Stored items:
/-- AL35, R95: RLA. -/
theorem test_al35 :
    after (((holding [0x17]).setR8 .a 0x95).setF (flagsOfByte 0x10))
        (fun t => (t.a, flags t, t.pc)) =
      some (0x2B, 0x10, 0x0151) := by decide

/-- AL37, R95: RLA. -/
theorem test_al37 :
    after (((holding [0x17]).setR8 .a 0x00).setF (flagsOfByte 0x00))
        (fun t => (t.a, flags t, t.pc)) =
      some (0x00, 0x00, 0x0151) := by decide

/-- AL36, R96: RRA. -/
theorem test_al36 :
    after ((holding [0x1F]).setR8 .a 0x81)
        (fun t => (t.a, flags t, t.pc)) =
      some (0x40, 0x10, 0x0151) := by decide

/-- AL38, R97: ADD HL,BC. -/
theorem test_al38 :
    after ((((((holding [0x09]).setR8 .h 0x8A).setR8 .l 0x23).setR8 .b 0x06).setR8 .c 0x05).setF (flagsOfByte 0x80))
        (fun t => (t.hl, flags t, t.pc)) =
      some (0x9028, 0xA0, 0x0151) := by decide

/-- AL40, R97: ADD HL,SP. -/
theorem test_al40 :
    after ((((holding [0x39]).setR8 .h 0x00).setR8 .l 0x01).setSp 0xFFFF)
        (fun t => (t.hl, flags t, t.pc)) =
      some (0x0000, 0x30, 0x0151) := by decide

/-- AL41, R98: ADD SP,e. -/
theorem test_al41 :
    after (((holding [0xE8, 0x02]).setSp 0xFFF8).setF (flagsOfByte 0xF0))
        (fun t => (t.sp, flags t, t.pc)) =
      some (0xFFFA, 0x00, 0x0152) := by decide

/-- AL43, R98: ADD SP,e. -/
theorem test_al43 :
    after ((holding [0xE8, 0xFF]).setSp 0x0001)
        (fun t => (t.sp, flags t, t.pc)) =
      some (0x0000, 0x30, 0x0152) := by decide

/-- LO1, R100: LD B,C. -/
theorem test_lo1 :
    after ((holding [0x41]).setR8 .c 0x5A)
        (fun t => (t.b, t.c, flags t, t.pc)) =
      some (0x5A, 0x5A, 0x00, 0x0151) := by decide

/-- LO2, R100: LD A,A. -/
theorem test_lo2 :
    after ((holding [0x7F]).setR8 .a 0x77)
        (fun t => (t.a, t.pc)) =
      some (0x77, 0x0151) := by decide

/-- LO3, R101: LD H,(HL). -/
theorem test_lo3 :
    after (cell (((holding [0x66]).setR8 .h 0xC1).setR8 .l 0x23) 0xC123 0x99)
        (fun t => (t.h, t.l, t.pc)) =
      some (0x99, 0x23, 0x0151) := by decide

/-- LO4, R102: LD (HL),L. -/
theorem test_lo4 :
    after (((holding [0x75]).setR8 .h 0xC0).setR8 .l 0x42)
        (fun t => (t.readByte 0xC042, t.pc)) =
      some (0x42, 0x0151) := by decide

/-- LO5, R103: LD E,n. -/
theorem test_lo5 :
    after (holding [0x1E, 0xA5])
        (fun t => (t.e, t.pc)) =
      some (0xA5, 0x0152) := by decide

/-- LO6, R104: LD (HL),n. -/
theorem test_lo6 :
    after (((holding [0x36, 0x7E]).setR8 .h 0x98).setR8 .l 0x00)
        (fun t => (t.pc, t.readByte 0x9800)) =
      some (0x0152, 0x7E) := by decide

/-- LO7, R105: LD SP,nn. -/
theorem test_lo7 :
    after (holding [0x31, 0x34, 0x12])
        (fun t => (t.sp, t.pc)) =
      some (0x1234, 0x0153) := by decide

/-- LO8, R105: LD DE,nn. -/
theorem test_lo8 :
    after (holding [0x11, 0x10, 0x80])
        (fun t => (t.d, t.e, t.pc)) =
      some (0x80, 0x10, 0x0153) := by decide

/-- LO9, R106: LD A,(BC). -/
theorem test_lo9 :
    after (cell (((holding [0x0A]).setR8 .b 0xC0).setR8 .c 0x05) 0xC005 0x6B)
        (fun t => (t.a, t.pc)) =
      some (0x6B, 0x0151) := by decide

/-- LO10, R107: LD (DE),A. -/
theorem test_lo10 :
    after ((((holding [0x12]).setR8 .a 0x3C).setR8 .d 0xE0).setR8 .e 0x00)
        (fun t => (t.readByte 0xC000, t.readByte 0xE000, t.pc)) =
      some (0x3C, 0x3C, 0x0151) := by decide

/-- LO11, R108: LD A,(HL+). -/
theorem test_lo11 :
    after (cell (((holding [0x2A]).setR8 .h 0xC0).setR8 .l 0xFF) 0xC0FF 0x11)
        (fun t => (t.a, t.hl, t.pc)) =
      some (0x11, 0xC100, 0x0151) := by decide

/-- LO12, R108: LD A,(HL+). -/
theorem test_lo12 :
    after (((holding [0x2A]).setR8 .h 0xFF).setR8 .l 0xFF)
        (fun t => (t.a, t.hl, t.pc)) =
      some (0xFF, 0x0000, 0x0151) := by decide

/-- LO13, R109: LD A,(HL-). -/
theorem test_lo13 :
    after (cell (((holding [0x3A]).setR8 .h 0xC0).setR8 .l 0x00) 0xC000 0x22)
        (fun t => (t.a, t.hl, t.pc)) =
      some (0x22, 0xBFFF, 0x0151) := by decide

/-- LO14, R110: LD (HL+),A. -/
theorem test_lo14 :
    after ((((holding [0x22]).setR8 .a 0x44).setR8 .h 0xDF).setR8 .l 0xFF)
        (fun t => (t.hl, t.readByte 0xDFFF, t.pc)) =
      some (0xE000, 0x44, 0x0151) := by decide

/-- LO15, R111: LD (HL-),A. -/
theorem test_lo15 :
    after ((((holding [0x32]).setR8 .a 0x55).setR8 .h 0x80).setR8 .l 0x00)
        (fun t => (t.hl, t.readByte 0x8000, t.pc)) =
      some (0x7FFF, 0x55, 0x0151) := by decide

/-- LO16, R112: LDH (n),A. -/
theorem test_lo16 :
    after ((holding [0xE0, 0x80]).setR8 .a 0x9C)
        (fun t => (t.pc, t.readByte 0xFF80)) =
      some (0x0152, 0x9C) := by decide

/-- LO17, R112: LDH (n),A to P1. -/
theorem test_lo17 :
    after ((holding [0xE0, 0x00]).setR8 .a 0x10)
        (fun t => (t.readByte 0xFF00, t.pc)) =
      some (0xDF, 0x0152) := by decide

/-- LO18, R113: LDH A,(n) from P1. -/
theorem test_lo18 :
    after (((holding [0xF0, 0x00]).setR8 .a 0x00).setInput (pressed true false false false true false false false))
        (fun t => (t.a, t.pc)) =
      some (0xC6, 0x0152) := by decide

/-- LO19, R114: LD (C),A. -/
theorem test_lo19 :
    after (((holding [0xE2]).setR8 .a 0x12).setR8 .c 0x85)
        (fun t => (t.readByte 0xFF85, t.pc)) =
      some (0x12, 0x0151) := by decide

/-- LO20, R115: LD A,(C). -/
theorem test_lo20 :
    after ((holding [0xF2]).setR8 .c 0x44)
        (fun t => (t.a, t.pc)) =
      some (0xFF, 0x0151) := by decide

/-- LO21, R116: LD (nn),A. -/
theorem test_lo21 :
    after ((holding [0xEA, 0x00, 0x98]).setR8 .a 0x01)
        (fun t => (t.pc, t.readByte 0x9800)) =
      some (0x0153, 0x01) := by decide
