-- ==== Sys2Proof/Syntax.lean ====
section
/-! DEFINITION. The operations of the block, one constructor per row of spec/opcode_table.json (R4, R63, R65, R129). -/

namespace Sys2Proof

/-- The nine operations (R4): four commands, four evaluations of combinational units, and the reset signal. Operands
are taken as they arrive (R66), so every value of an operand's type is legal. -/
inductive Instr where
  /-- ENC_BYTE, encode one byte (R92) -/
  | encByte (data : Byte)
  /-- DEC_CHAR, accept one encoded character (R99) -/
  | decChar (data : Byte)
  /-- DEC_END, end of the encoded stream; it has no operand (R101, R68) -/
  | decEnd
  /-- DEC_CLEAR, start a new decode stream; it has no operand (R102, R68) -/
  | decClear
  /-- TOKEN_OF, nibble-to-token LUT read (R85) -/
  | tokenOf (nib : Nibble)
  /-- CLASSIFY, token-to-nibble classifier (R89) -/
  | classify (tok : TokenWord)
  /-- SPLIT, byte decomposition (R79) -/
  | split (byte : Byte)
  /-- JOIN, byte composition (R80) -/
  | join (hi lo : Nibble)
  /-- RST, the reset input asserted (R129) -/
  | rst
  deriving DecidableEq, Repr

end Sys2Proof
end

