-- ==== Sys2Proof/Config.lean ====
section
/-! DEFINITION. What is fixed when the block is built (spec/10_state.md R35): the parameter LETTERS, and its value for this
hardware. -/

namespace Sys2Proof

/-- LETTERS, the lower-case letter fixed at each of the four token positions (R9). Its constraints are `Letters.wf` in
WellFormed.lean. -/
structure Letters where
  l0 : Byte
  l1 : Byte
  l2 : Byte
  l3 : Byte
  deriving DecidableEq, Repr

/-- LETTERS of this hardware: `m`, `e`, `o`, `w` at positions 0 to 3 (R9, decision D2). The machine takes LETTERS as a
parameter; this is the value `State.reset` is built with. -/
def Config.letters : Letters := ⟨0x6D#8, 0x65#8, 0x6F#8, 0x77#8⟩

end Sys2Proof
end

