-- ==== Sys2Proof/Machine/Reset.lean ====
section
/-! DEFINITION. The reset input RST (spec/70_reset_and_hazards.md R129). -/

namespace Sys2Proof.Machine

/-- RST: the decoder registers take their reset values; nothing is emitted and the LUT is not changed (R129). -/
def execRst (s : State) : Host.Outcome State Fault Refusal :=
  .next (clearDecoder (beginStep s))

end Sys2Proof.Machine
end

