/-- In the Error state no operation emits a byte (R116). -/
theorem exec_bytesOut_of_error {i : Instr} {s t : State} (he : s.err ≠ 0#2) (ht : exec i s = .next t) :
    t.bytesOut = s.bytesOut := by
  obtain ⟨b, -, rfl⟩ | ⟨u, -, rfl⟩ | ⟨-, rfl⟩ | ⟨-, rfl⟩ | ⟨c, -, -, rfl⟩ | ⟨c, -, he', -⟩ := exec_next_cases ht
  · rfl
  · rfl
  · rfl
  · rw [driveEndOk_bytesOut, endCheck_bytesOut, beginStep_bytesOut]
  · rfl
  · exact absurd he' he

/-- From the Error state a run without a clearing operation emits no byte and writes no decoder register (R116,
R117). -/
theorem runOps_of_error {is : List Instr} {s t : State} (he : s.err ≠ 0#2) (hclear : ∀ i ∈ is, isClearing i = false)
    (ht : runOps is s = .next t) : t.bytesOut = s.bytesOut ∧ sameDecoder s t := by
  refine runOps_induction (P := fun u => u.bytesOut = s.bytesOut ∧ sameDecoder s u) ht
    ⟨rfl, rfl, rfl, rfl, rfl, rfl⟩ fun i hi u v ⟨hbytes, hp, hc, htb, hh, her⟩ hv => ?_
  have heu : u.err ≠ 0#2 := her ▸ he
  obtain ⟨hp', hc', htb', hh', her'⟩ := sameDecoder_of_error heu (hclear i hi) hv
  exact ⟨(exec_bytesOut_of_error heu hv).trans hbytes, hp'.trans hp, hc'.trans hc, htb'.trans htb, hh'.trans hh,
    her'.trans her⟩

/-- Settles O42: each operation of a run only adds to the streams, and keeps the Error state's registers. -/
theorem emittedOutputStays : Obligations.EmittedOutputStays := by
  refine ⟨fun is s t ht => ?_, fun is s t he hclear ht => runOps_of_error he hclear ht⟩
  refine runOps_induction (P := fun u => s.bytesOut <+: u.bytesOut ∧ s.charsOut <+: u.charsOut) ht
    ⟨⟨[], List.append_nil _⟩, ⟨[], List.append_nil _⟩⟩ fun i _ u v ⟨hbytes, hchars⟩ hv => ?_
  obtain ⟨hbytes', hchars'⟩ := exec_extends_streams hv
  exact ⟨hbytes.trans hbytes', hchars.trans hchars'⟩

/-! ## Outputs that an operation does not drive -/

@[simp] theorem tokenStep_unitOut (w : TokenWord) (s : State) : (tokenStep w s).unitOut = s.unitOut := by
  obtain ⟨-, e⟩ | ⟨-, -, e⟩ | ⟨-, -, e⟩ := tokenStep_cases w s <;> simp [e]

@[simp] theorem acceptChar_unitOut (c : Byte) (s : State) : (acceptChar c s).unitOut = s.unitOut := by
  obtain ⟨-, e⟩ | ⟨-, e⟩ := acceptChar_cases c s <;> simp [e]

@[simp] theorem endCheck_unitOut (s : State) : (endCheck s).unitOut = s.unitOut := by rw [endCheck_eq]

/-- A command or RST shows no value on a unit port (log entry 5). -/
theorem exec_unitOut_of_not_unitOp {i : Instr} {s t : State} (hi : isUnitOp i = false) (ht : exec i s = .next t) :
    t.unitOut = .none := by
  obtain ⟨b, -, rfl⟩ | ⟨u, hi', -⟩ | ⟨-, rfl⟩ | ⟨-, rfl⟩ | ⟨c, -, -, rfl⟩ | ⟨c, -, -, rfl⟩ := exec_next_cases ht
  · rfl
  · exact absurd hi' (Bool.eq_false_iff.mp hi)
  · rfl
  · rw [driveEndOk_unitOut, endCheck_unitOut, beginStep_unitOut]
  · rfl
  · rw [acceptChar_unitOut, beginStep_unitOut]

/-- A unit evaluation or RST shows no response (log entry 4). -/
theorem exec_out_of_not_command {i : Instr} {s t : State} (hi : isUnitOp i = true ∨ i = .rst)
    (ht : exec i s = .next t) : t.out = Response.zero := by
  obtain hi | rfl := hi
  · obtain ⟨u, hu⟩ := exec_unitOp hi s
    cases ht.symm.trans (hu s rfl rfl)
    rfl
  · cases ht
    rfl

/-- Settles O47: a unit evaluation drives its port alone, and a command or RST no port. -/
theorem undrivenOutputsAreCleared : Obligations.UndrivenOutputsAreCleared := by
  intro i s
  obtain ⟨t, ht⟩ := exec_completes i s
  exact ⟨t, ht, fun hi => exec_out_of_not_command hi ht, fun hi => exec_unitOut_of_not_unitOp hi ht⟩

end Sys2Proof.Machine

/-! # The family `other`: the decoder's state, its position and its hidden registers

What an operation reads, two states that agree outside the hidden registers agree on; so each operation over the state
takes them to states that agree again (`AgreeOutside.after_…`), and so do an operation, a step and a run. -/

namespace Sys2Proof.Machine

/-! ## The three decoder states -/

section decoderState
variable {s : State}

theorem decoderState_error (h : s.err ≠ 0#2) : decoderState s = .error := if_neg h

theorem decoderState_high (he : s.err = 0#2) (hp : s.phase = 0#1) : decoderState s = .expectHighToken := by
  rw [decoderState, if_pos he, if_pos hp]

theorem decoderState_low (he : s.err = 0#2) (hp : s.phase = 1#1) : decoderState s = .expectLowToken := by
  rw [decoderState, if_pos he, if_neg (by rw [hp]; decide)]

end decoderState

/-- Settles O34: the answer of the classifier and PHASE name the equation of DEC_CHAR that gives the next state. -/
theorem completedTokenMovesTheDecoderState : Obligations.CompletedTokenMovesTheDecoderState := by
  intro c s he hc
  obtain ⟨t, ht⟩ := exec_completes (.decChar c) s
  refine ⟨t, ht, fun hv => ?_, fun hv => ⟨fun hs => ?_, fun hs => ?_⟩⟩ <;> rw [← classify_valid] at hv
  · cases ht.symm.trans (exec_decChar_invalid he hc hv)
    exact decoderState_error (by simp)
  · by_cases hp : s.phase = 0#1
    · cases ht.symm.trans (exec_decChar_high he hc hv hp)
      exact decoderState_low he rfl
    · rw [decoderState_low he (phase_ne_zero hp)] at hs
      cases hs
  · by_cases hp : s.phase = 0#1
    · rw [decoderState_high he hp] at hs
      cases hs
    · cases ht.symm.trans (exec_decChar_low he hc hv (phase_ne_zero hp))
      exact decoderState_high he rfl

Goal of the exercise: Among the entries above, locate the lines containing "(fun t => (t.hl, t.readByte 0xDFFF, t.pc))" and "some (0xC6, 0x0152) := by decide", and transcribe exactly those two lines and all lines between.

Reply:
        (fun t => (t.hl, t.readByte 0xDFFF, t.pc)) =
      some (0xE000, 0x44, 0x0151) := by decide

/-- LO15, R111: LD (HL-),A. -/
theorem test_lo15 :
    after ((((holding [0x32]).setR8 .a 0x55).setR8 .h 0x80).setR8 .l 0x00)
        (fun t => (t.hl, t.readByte 0x8000, t.pc)) =
      some (0x7FFF, 0x55, 0x0151) := by decide

/-- LO16, R112: LDH (n),A. -/
theorem test_lo16 :
    after ((holding [0xE0, 0x80]).setR8 .a 0x9C)
        (fun t => (t.pc, t.readByte 0xFF80)) =
      some (0x0152, 0x9C) := by decide

/-- LO17, R112: LDH (n),A to P1. -/
theorem test_lo17 :
    after ((holding [0xE0, 0x00]).setR8 .a 0x10)
        (fun t => (t.readByte 0xFF00, t.pc)) =
      some (0xDF, 0x0152) := by decide

/-- LO18, R113: LDH A,(n) from P1. -/
theorem test_lo18 :
    after (((holding [0xF0, 0x00]).setR8 .a 0x00).setInput (pressed true false false false true false false false))
        (fun t => (t.a, t.pc)) =
      some (0xC6, 0x0152) := by decide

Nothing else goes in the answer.